What I want to do:
What I want to do is that I have a big .csv file. I want to break down this big csv file into many small files based on the common records in BB colum
For the data you have provided, the following script will produce your requested output files. It will perform this operation on ALL CSV files found in the folder:
from itertools import groupby
import glob
import csv
import os
def remove_unwanted(rows):
return [['' if col == 'NULL' else col for col in row[2:]] for row in rows]
output_folder = 'temp' # make sure this folder exists
# Search for ALL CSV files in the current folder
for csv_filename in glob.glob('*.csv'):
with open(csv_filename) as f_input:
basename = os.path.splitext(os.path.basename(csv_filename))[0] # e.g. bigfile
csv_input = csv.reader(f_input)
header = next(csv_input)
# Create a list of entries with '0' in last column
id_list = remove_unwanted(row for row in csv_input if row[7] == '0')

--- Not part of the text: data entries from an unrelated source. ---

/-- A pass of slot 0 in a phase, at step `k`. -/
def ps (ph : PassPhase) (k : Nat) : Pass := ⟨9, 8, 0, 0x0100, 0, 0, dStr 0xE0, .fp16, 0, 0x0018, 0, 0, 0, 0, 0x0100, false, 0, ph, 0, 0, k, [], [], [],
  false, false, 0, [], [], 0, ⟨0, none, none, false, false⟩, false, 0, 0⟩
def strm (f : Option (Nat × Item)) : Stream := ⟨8, 0, 0x0100, 0, dStr 0xE0, 0, Counts.zero, f, none, false⟩
def sPass (q : Pass) (f : Option (Nat × Item)) : State :=
  { wth (fun th => { th with ops := [⟨8, 4, 0x0100, [], [], false, 0, true⟩] }) with
    arrs := [(0, { Arr.init with recs := [(0, rec0)], passes := [q], streams := [strm f] })] }
theorem witness_PassesRun_start :
    let q := ps .waiting 0
    let s := sPass q none
    s.runs = true ∧ (s.arr 0).testing = none ∧ (slotEntries s.cfg 0 0).find? (fun e => decide (Tab.get 0 (s.arr 0).ptr 0 ≤ e)) = some 0 ∧
      (s.arr 0).passes.find? (fun q => decide (q.slot = 0) && decide (q.tid = entTid s.cfg 0 0) && decide (q.phase = .waiting)) = some q ∧
      (s.arr 0).felled = false ∧ (s.arr 0).readyPass q = true ∧ (s.arr 0).startBuf q = some 0 := by decide +kernel
/-- An MSTREAM that PSW.PRECISE holds, with its pass not started, and one whose stop has left no pass. -/
theorem witness_PreciseStops_stream :
    let op : LongOp := ⟨8, 4, 0x0100, [], [], false, 0, true⟩
    let s : State := { preciseAt (fun th => { th with ops := [op] }) with arrs := (sPass (ps .waiting 0) none).arrs }
    (s.thr 0).ops = [op] ∧ s.tileOp 8 = none ∧ s.choose 0 = some (2, 10, .event 10) ∧ (s.thr 0).itemHold = false ∧
      (s.arr 0).passes.find? (fun p => p.sid = 8 && p.phase = .waiting) = some (ps .waiting 0) := by decide +kernel
theorem witness_PassesRun_step :
    ∀ k ∈ [0, 18, 19],
      let q := ps .streaming k
      let s := sPass q none
      (s.arr 0).passes.find? (fun q => decide (q.slot = 0) && decide (q.phase = .streaming)) = some q ∧
        (∀ r ∈ (s.arr 0).passes, r.orphan = false) ∧ (s.arr 0).jobs = [] ∧ Tab.find (s.arr 0).voidCol k = none ∧ dsExp q.desc ≠ 1 ∧
        q.newBlocks k = [] ∧ dsWsrc q.desc = false ∧ (∀ r ∈ q.stepRows k, (s.weightWords q r).2 = none) := by decide +kernel
theorem witness_PassesEnd_drain :
    let q := ps .draining 0
    let s := sPass q none
    s.flows = true ∧ (s.arr 0).passes.find? (fun q => decide (q.slot = 0) && decide (q.phase = .draining)) = some q ∧
      q.row + 1 < shpRc (dsShape q.desc) ∧ ({ q with row := 7 } : Pass).row + 1 = shpRc (dsShape q.desc) ∧ dsShape q.desc ≠ 4 ∧ dsRmode q.desc < 2 ∧
      ((s.arr 0).passes.filter (fun r => decide (r.slot = 0) && (decide (r.phase = .verdict) || decide (r.phase = .writing)))).length < 2 := by decide +kernel
theorem witness_PassesEnd_verdict :
    let q := ps .verdict 0
    let s := sPass q none
    (s.arr 0).passes = [] ++ q :: [] ∧ q.slot = 0 ∧ q.phase = .verdict ∧ q.seen.col = none ∧ q.seen.row = none ∧
      q.seen.corner = false ∧ q.inChain = false ∧ strm none ∈ (s.arr 0).streams ∧ (strm none).id = q.sid ∧ (s.arr 0).lastMismatch = none ∧
      ({ q with expd := true } : Pass).expd = true ∧ (s.arr 0).passCount - 0 < 2 ^ 20 := by decide +kernel
/-- A pass of an open chain that has failed in column segment 3, with the chain's next pass waiting in an MSTREAM of its own; the pass
behind it in the list has the earlier verdict. -/
def psC (ph : PassPhase) (id sid vAt : Nat) (ctl : Word) (col : Option Nat) : Pass :=
  { ps ph 0 with id := id, sid := sid, vAt := vAt, desc := dStr ctl, inChain := true, chain := 3, firstPc := 0x00F0, seen := ⟨0, col, none, false, false⟩ }
def sChain : State := s0.modArr 0 (fun x => { x with
  passes := [psC .waiting 12 11 0 0x80 none, { ps .verdict 0 with id := 10, vAt := 300 }, psC .verdict 9 8 200 0xC0 (some 3)]
  streams := [strm none, { strm none with id := 11 }], chains := [(0, ⟨3, 0, 0x00F0⟩)], chainBufs := [(0, ⟨0, 3, 0, false⟩)] })
def qC : Pass := psC .verdict 9 8 200 0xC0 (some 3)
def rC : Pass := psC .waiting 12 11 0 0x80 none
theorem witness_PassesEnd_chain :
    (sChain.arr 0).passes = [rC, { ps .verdict 0 with id := 10, vAt := 300 }] ++ qC :: [] ∧
      [rC, { ps .verdict 0 with id := 10, vAt := 300 }].all (fun r => decide (r.phase ≠ .verdict) || decide (qC.vAt < r.vAt)) = true ∧
      (sChain.arr 0).passes.all (fun r => !r.orphan) = true ∧ qC.seen.col.isSome = true ∧ qC.inChain = true ∧
      (sChain.arr 0).streams = [strm none, { strm none with id := 11 }] ∧ (sChain.arr 0).lastMismatch = none := by decide +kernel
theorem witness_PassesEnd_follows :
    rC.tid = qC.tid ∧ rC.slot = qC.slot ∧ dsStart rC.desc = false ∧ rC.phase = .waiting ∧ rC.inChain = true ∧ rC.sid ≠ qC.sid ∧
      (sChain.arr 0).passes.all (fun z => decide (z.sid ≠ rC.sid) || decide (z = rC)) = true := by decide +kernel
/-- R261, R289: the pass whose verdict is the earlier one writes first, though it stands behind the other. -/
theorem test_verdict_order :
    let s := s0.modArr 0 (fun x => { x with
      passes := [{ ps .verdict 0 with id := 10, vAt := 300 }, { ps .verdict 0 with vAt := 200 }], streams := [strm none] })
    ((after (.passVerdict 0 0 false false) s).arr 0).writeQ = [9] := by decide +kernel
/-- R327: the chain is void, and the waiting pass's MSTREAM completes with KIND 6. -/
theorem test_chain_void :
    let x := (after (.passVerdict 0 0 false false) sChain).arr 0
    x.chains = [] ∧ x.chainBufs = [] ∧ x.streams.map (fun m => m.fault.map (fun f => (f.2.code, f.2.aux, f.2.faddr, f.2.pc))) =
      [some (0x13, 0x82, 0x00F0, some 0x0101), some (0x13, 0x86, 0x00F0, some 0x0101)] := by decide +kernel
def psW (kind : Word) : Pass := { ps .writing 0 with desc := [0xE0, 0x1300, kind, 0x1000, 16, 0, 0, 0, 0x2000, 32, 0, 0, 0, 0, 0, 0] }
def sW (kind : Word) : State := (sPass (psW kind) none).modArr 0 (fun x => { x with writeQ := [9] })
def writes (kind : Word) : Bool :=
  decide (((sW kind).arr 0).writeQ.head?.bind (fun id => ((sW kind).arr 0).passes.find? (fun q => q.id = id)) = some (psW kind)) &&
    decide ((psW kind).access.2.1 ≤ ((dsOty (psW kind).desc).pack ((psW kind).outRow 0)).length) &&
    decide ((psW kind).memAt 0 + (psW kind).access.2.1 ≤ 65536)
theorem witness_PassesEnd_write : writes 0x0400 = true ∧ writes 0x0480 = true := by decide +kernel
theorem witness_PassesEnd_retire :
    ∀ f ∈ [none, some (0, item 0x13 1 0x0100 0)],
      let s := sPass (ps .done 0) f
      (s.arr 0).streams.find? (fun m => decide (m.slot = 0) && (s.arr 0).passes.all (fun q => decide (q.sid ≠ m.id) || decide (q.phase = .done))) =
          some (strm f) ∧
        (s.thr 0).ops.find? (fun o => o.id = 8) = some ⟨8, 4, 0x0100, [], [], false, 0, true⟩ ∧ bit (dsW (strm f).desc 13) 4 = false ∧
        s.freeToFail 0 8 = true := by decide +kernel
/-- R288: EVE = 1 sets the event 5 of the thread as its MSTREAM retires, with a fault or without. -/
theorem test_mstream_event :
    ∀ f ∈ [none, some (0, item 0x13 1 0x0100 0)],
      let m := { strm f with desc := [0xE0, 0x1300, 0x0400, 0x1000, 16, 0, 0, 0, 0x2000, 32, 0, 0, 0, 0x15, 0, 0] }
      ((after (.mstreamRetire 0 0) ((sPass (ps .done 0) f).modArr 0 (fun x => { x with streams := [m] }))).thr 0).ctlW 0x09 = 0x0020 := by
  decide +kernel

f_input.seek(0) # Go back to the start
header = remove_unwanted([next(csv_input)])
for k, g in groupby(csv_input, key=lambda x: x[1]):
if k == '':
break
# Format an output file name in the form 'bigfile_53.csv'
file_name = os.path.join(output_folder, '{}_{}.csv'.format(basename, k))
with open(file_name, 'wb') as f_output:
csv_output = csv.writer(f_output)
csv_output.writerows(header)
csv_output.writerows(remove_unwanted(g))
csv_output.writerows(id_list)
This will result in the files bigfile_53.csv
, bigfile_59.csv
and bigfile_61.csv
being created in an output folder called temp
. For example bigfile_53.csv
will appear as follows:
Entries containing the string 'NULL' will be converted to an empty string, and the first two columns will be removed (as per OP's comment).
Tested in Python 2.7.9
You should look into the csv module. You can read your input file line by line and sort each line according to the BB column. This should be easy to do with a dictionary who's keys are the value in the BB column and the values are a list containing the information from that row. You can then write these lists to csv files using the csv module.